- [Work to complete] Take the records below and retype them line by line, from the first line through the one containing "obtain ⟨e, t, u, c, l, hd⟩"; stop there.

(Collected data entries)
====

/-- Settles O36: `UT.DECRAW` reports what `weird` says of the block, before and after the change. -/
theorem decrawDetectsFlippedPrefix : Obligations.DecrawDetectsFlippedPrefix := by
  intro s hd hc hwf
  refine ⟨⟨_, exec_utDecraw_live s hd, ?good⟩, fun i b hi hb => ⟨_, exec_utDecraw_live _ hd, ?bad⟩⟩
  case good =>
    rw [State.setUt_ut, Ut.decraw_malformed, hc]
    exact (weird_eq_false_iff_wellFormedRaw hwf.1).2 hwf
  case bad =>
    have hl : i < s.ut.raw.toList.length := by rw [Vector.length_toList]; omega
    simp only [State.setUt_ut, Ut.decraw_malformed, hc, Vector.toList_setIfInBounds]
    exact weird_set_of_prefix hi hl hb

end Machine

end Sys2Proof
end

section
/-! The decoder and the encoder (30_encoding.md R70 to R96), and the frames of 40_cl_framer.md R108. -/

namespace Sys2Proof

/-! ### Well-framed byte strings (40_cl_framer.md R108) -/

theorem exists_five {l : List Byte} (h : l.length = 5) : ∃ e t u c m, l = [e, t, u, c, m] := by
  match l, h with
  | [e, t, u, c, m], _ => exact ⟨e, t, u, c, m, rfl⟩

/-- A byte string of at least six bytes is one byte, a middle, and five bytes. -/
theorem exists_frame_parts {f : List Byte} (h : 6 ≤ f.length) :
    ∃ (a : Byte) (body : List Byte) (e t u c l : Byte), f = a :: (body ++ [e, t, u, c, l]) := by
  cases f with
  | nil => simp at h
  | cons a g =>
    have hl : (g.drop (g.length - 5)).length = 5 := by simp at h ⊢; omega
    obtain ⟨e, t, u, c, l, hd⟩ := exists_five hl
    exact ⟨a, g.take (g.length - 5), e, t, u, c, l, by rw [← hd, List.take_append_drop]⟩

/-- The checksum test of R108 on two characters: they are the digits of R101. -/
theorem ckMatches_dig_iff (k : CkKind) (body : List Byte) (t u : Byte) :
    ckMatches k body (dig t) (dig u) = true ↔ [t, u] = ckDigits k body := by
  have hck := k.apply_lt body
  constructor
  · intro h
    unfold ckMatches at h
    split at h
    · next a b ha hb =>
      obtain ⟨rfl, ha⟩ := dig_some t a ha
      obtain ⟨rfl, hb⟩ := dig_some u b hb
      have hsum : 10 * a + b = k.apply body := by simpa using h
      have htens : k.apply body / 10 = a := by omega
      have hunits : k.apply body % 10 = b := by omega
      rw [ckDigits, htens, hunits]
    · simp at h
  · intro h
    simp only [ckDigits, List.cons.injEq, and_true] at h
    rw [h.1, h.2, dig_digit _ (by omega), dig_digit _ (by omega)]
    simp only [ckMatches, decide_eq_true_eq]
    omega

/-- `wellframed` of a string given by its parts (R108). -/
theorem wellframed_parts_iff (k : CkKind) (a : Byte) (body : List Byte) (e t u c l : Byte) :
    wellframed k (a :: (body ++ [e, t, u, c, l])) = true ↔
      a = stx ∧ e = etx ∧ c = cr ∧ l = lf ∧ [t, u] = ckDigits k body := by
  have hn : (a :: (body ++ [e, t, u, c, l])).length = body.length + 6 := by simp
  have hat : ∀ j, byteAt (a :: (body ++ [e, t, u, c, l])) (body.length + (j + 1)) = byteAt [e, t, u, c, l] j := by
    intro j
    simp [byteAt, ← Nat.add_assoc, List.getElem?_append_right]
  have hbody : slice (a :: (body ++ [e, t, u, c, l])) 1 (body.length + 6 - 5) = body := by
    simp [slice]
  have hck := ckMatches_dig_iff k body t u
  rw [wellframed, hn, hbody]
  simp only [show body.length + 6 - 5 = body.length + (0 + 1) by omega,
    show body.length + 6 - 4 = body.length + (1 + 1) by omega,
    show body.length + 6 - 3 = body.length + (2 + 1) by omega,
    show body.length + 6 - 2 = body.length + (3 + 1) by omega,
    show body.length + 6 - 1 = body.length + (4 + 1) by omega, hat, Bool.and_eq_true, decide_eq_true_eq]
  simp [byteAt, ← hck, and_assoc]

/-- A frame is `wellframed` (R103, R108). -/
theorem wellframed_frameOf (k : CkKind) (b : List Byte) : wellframed k (frameOf k b) = true := by
  obtain ⟨t, u, hck⟩ : ∃ t u, ckDigits k b = [t, u] := ⟨_, _, rfl⟩
  have h : frameOf k b = stx :: (b ++ [etx, t, u, cr, lf]) := by simp [frameOf, hck]
  rw [h]
  exact (wellframed_parts_iff k stx b etx t u cr lf).2 ⟨rfl, rfl, rfl, rfl, hck.symm⟩

/-- A `wellframed` string is the frame of its bytes from offset 1 up to `ETX` (R108). -/
theorem wellframed_iff_eq_frameOf (k : CkKind) (f : List Byte) :
    wellframed k f = true ↔ f = frameOf k (slice f 1 (f.length - 5)) := by
  refine ⟨fun h => ?_, fun h => h ▸ wellframed_frameOf k _⟩
  have hlen : 6 ≤ f.length := by
    simp only [wellframed, Bool.and_eq_true, decide_eq_true_eq] at h
    omega
  obtain ⟨a, body, e, t, u, c, l, rfl⟩ := exists_frame_parts hlen
  obtain ⟨rfl, rfl, rfl, rfl, hck⟩ := (wellframed_parts_iff k a body e t u c l).1 h
  have hbody : slice (stx :: (body ++ [etx, t, u, cr, lf])) 1
      ((stx :: (body ++ [etx, t, u, cr, lf])).length - 5) = body := by simp [slice]
  rw [hbody, frameOf, ← hck]
  simp

/-- Settles O10: the body of a frame is what stands between its delimiters. -/
theorem wellframedIsBeingAFrame : Obligations.WellframedIsBeingAFrame := by
  intro k f
  refine ⟨⟨fun h => ⟨_, (wellframed_iff_eq_frameOf k f).1 h⟩, ?_⟩, wellframed_iff_eq_frameOf k f, fun hl => ?_⟩
  · rintro ⟨body, rfl⟩
    exact wellframed_frameOf k body
  · rw [wellframed_iff_eq_frameOf, hl]

/-! ### The codes of the arguments (30_encoding.md R95) -/

theorem cmdOfCode_eq_some_iff (n : Nat) (c : CmdId) : cmdOfCode n = some c ↔ n = c.code := by
  constructor
  · intro h
    unfold cmdOfCode at h
    split at h <;> simp_all [CmdId.code]
    all_goals subst h; rfl
  · rintro rfl
    cases c <;> rfl

theorem settleOfCode_eq_some_iff (n : Nat) (k : SettleClass) : settleOfCode n = some k ↔ n = k.code := by
  constructor
  · intro h
    unfold settleOfCode at h
    split at h <;> simp_all [SettleClass.code]
    all_goals subst h; rfl
  · rintro rfl
    cases k <;> rfl

theorem bufOfCode_eq_some_iff (n : Nat) (b : BufSel) : bufOfCode n = some b ↔ n = b.code := by
  constructor
  · intro h
    unfold bufOfCode at h
    split at h <;> simp_all [BufSel.code]
    all_goals subst h; rfl
  · rintro rfl
    cases b <;> rfl

theorem readOfCode_eq_some_iff (n : Nat) (c : CmdId) :
    readOfCode n = some c ↔ n = c.code ∧ c.isRead = true := by
  simp [readOfCode, Option.filter_eq_some_iff, cmdOfCode_eq_some_iff]

/-- Every code of an argument fits its byte (R95). -/
theorem CmdId.code_toNat (c : CmdId) : (BitVec.ofNat 8 c.code).toNat = c.code := by cases c <;> rfl

theorem SettleClass.code_toNat (k : SettleClass) : (BitVec.ofNat 8 k.code).toNat = k.code := by cases k <;> rfl

theorem BufSel.code_toNat (b : BufSel) : (BitVec.ofNat 8 b.code).toNat = b.code := by cases b <;> rfl

theorem eq_code_iff {a : Byte} {n : Nat} (hn : (BitVec.ofNat 8 n).toNat = n) : a.toNat = n ↔ BitVec.ofNat 8 n = a := by
  rw [← BitVec.toNat_inj, hn, eq_comm]

/-! ### The host word (30_encoding.md R94) -/

theorem noArg_eq_ok_iff (i j : Instr) (a : Byte) : noArg i a = .ok j ↔ a = 0 ∧ j = i := by
  unfold noArg
  split
  · next ha => simp [ha, eq_comm]
  · next ha => exact ⟨fun h => by simp at h, fun h => absurd h.1 ha⟩

theorem withArg_eq_ok_iff (o : Option Instr) (j : Instr) : withArg o = .ok j ↔ o = some j := by
  cases o <;> simp [withArg]

/-- The decoder of host words: what decodes is a legal operation whose opcode and argument the word holds
(R94, R95). -/
theorem decodeHost_eq_ok_iff (w : HostWord) (i : Instr) : decodeHost w = .ok i ↔
    i.operandsWf = true ∧ i.opcode = some (opcodeOf w) ∧ i.argument = argOf w := by
  have hcmd := fun c : CmdId => eq_code_iff (a := argOf w) c.code_toNat
  have hset := fun k : SettleClass => eq_code_iff (a := argOf w) k.code_toNat
  have hbuf := fun b : BufSel => eq_code_iff (a := argOf w) b.code_toNat
  constructor
  · intro h
    unfold decodeHost at h
    dsimp only at h
    split at h
    all_goals
      simp only [noArg_eq_ok_iff, withArg_eq_ok_iff, Option.map_eq_some_iff, cmdOfCode_eq_some_iff,
        settleOfCode_eq_some_iff, bufOfCode_eq_some_iff, readOfCode_eq_some_iff, reduceCtorEq, Except.ok.injEq, hcmd,
            hset,
        hbuf] at h
    all_goals
      try obtain ⟨c, hc, rfl⟩ := h
      simp_all [Instr.operandsWf, Instr.opcode, Instr.argument]
  · rintro ⟨hwf, ho, ha⟩
    unfold decodeHost
    cases i
    all_goals
      simp only [Instr.opcode, Option.some.injEq, reduceCtorEq] at ho
    all_goals
      simp only [← ho, noArg_eq_ok_iff, withArg_eq_ok_iff, Option.map_eq_some_iff, cmdOfCode_eq_some_iff,
        settleOfCode_eq_some_iff, bufOfCode_eq_some_iff, readOfCode_eq_some_iff, hcmd, hset, hbuf]
      simp_all [Instr.operandsWf, Instr.argument]

/-- A word is its opcode and its argument. -/
theorem hostWordOf_opcodeOf_argOf (w : HostWord) : hostWordOf (opcodeOf w) (argOf w) = w := by
  rw [hostWordOf, opcodeOf, argOf, BitVec.ofNat_toNat, BitVec.setWidth_eq]
  exact BitVec.extractLsb'_append_extractLsb'_eq_extractLsb' (by omega) |>.trans (by simp)

/-- The opcodes of R94 fill one byte. -/
theorem Instr.opcode_lt {i : Instr} {o : Nat} (h : i.opcode = some o) : o < 256 := by
  cases i
  all_goals
    simp only [Instr.opcode, Option.some.injEq, reduceCtorEq] at h
  all_goals omega

/-- A legal operation decodes from its word (R94, R95). -/
theorem decodeHost_hostWordOf {i : Instr} {o : Nat} (hwf : i.operandsWf = true) (ho : i.opcode = some o) :
    decodeHost (hostWordOf o i.argument) = .ok i := by
  obtain ⟨hop, harg⟩ := Laws.Encoding.word o i.argument (Instr.opcode_lt ho)
  exact (decodeHost_eq_ok_iff _ _).2 ⟨hwf, by rw [hop, ho], harg.symm⟩

/-! ### The wire frame (30_encoding.md R71, R80) -/

@[simp] theorem CmdId.instr_wireCmd (c : CmdId) : c.instr.wireCmd = some c := by cases c <;> rfl
@[simp] theorem CmdId.instr_opcode (c : CmdId) : c.instr.opcode = none := by cases c <;> rfl
@[simp] theorem CmdId.instr_operandsWf (c : CmdId) : c.instr.operandsWf = true := by cases c <;> rfl
@[simp] theorem CmdId.instr_channel (c : CmdId) : c.instr.channel = none := by simp [Instr.channel]
theorem CmdId.mem_all (c : CmdId) : c ∈ CmdId.all := by cases c <;> decide

/-- An instruction is a host operation or the wire command of a command id. -/
theorem Instr.host_or_wire (i : Instr) : (∃ o, i.opcode = some o) ∨ ∃ c : CmdId, i = c.instr := by
  cases i
  case command01 => exact .inr ⟨.c01, rfl⟩
  case command02 => exact .inr ⟨.c02, rfl⟩
  case command08 => exact .inr ⟨.c08, rfl⟩
  case command40 => exact .inr ⟨.c40, rfl⟩
  case command40r => exact .inr ⟨.c40r, rfl⟩
  case command54 => exact .inr ⟨.c54, rfl⟩
  case command54r => exact .inr ⟨.c54r, rfl⟩
  case command55 => exact .inr ⟨.c55, rfl⟩
  all_goals exact .inl ⟨_, rfl⟩

/-- A host operation is no wire command. -/
theorem Instr.wireCmd_of_opcode {i : Instr} {o : Nat} (h : i.opcode = some o) : i.wireCmd = none := by
  cases i
  all_goals
    simp only [Instr.opcode, reduceCtorEq] at h
  all_goals rfl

====

- [Output of the exercise]
/-- Settles O36: `UT.DECRAW` reports what `weird` says of the block, before and after the change. -/
theorem decrawDetectsFlippedPrefix : Obligations.DecrawDetectsFlippedPrefix := by
  intro s hd hc hwf
  refine ⟨⟨_, exec_utDecraw_live s hd, ?good⟩, fun i b hi hb => ⟨_, exec_utDecraw_live _ hd, ?bad⟩⟩
  case good =>
    rw [State.setUt_ut, Ut.decraw_malformed, hc]
    exact (weird_eq_false_iff_wellFormedRaw hwf.1).2 hwf
  case bad =>
    have hl : i < s.ut.raw.toList.length := by rw [Vector.length_toList]; omega
    simp only [State.setUt_ut, Ut.decraw_malformed, hc, Vector.toList_setIfInBounds]
    exact weird_set_of_prefix hi hl hb

end Machine

end Sys2Proof
end

section
/-! The decoder and the encoder (30_encoding.md R70 to R96), and the frames of 40_cl_framer.md R108. -/

namespace Sys2Proof

/-! ### Well-framed byte strings (40_cl_framer.md R108) -/

theorem exists_five {l : List Byte} (h : l.length = 5) : ∃ e t u c m, l = [e, t, u, c, m] := by
  match l, h with
  | [e, t, u, c, m], _ => exact ⟨e, t, u, c, m, rfl⟩

/-- A byte string of at least six bytes is one byte, a middle, and five bytes. -/
theorem exists_frame_parts {f : List Byte} (h : 6 ≤ f.length) :
    ∃ (a : Byte) (body : List Byte) (e t u c l : Byte), f = a :: (body ++ [e, t, u, c, l]) := by
  cases f with
  | nil => simp at h
  | cons a g =>
    have hl : (g.drop (g.length - 5)).length = 5 := by simp at h ⊢; omega
    obtain ⟨e, t, u, c, l, hd⟩ := exists_five hl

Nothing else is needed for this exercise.